-- ==== Sys2Proof/Frames.lean ====
section
/-! DEFINITION. The parts of the state, and for each command the parts it may change: what statements of frames are stated in. The
registers of a block are one part, the block being BAR0 offset [31:16] of their offsets. -/

namespace Sys2Proof.Machine

/-- The block of a register: BAR0 offset [31:16], and 31 for the attention page. -/
def Fld.blk (f : Fld) : Nat := f.key / 64 % 4294967296 / 65536 % 32 + f.key / 64 % 4294967296 / 268435456 * 31

/-- A part of the state. -/
inductive Part where
  | pending -- the queue of commands
  | ctr -- the model's count of free values
  | shd -- shadows of commit groups
  | cmt -- pending commits
  | evq -- block events not yet delivered
  | mode -- the mode
  | prev -- the mode before
  | pwr -- power state
  | hre -- the Host Ring Engine: rings, vectors, session
  | chu -- chutes
  | trp -- the Trapdoor
  | tim -- yard time and its sources
  | mem -- memory
  | ticks -- tick timers of the Hoist
  | hst -- Hoist channels
  | board -- the board's memory sizes
  | dsp -- threads and flows
  | epo -- decision epochs
  | ldr -- the Larder: runs, grants, blocked cells
  | trk -- task tracks and tables
  | gov -- loops and curves of the Governor
  | zyp -- ZYP links, roster, radio
  | vlt -- the Vault: slots, records
  | rng -- ranging: channels, rates
  | cor -- corrections and the caster
  | cre -- the central filter
  | nvm -- non-volatile records
  | twn -- the twin link
  | upd -- the image that runs
  | drm -- the Dormer
  | tly -- the Tally
  | regs (block : Nat) -- the registers of a block
  | allRegs -- the whole register file
  deriving DecidableEq, Repr

/-- Part p is the same in t as in s. -/
def Part.Kept (p : Part) (s t : State) : Prop :=
  match p with
  | .pending => t.pending = s.pending
  | .ctr => t.ctr = s.ctr
  | .shd => t.shd = s.shd
  | .cmt => t.cmt = s.cmt
  | .evq => t.evq = s.evq
  | .mode => t.mode = s.mode
  | .prev => t.prev = s.prev
  | .pwr => t.pwr = s.pwr
  | .hre => t.hre = s.hre
  | .chu => t.chu = s.chu
  | .trp => t.trp = s.trp
  | .tim => t.tim = s.tim
  | .mem => t.mem = s.mem
  | .ticks => t.ticks = s.ticks
  | .hst => t.hst = s.hst
  | .board => t.board = s.board
  | .dsp => t.dsp = s.dsp
  | .epo => t.epo = s.epo
  | .ldr => t.ldr = s.ldr
  | .trk => t.trk = s.trk
  | .gov => t.gov = s.gov
  | .zyp => t.zyp = s.zyp
  | .vlt => t.vlt = s.vlt
  | .rng => t.rng = s.rng
  | .cor => t.cor = s.cor
  | .cre => t.cre = s.cre
  | .nvm => t.nvm = s.nvm
  | .twn => t.twn = s.twn
  | .upd => t.upd = s.upd
  | .drm => t.drm = s.drm
  | .tly => t.tly = s.tly
  | .regs k => ∀ f : Fld, f.blk = k → t.rd f = s.rd f
  | .allRegs => ∀ f : Fld, t.rd f = s.rd f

-=-=-

# EXERCISE REQUIREMENTS:
Across the whole listing, show each line where the word "runs" occurs.

# ANSWER SECTION:
  | ldr -- the Larder: runs, grants, blocked cells
  | upd -- the image that runs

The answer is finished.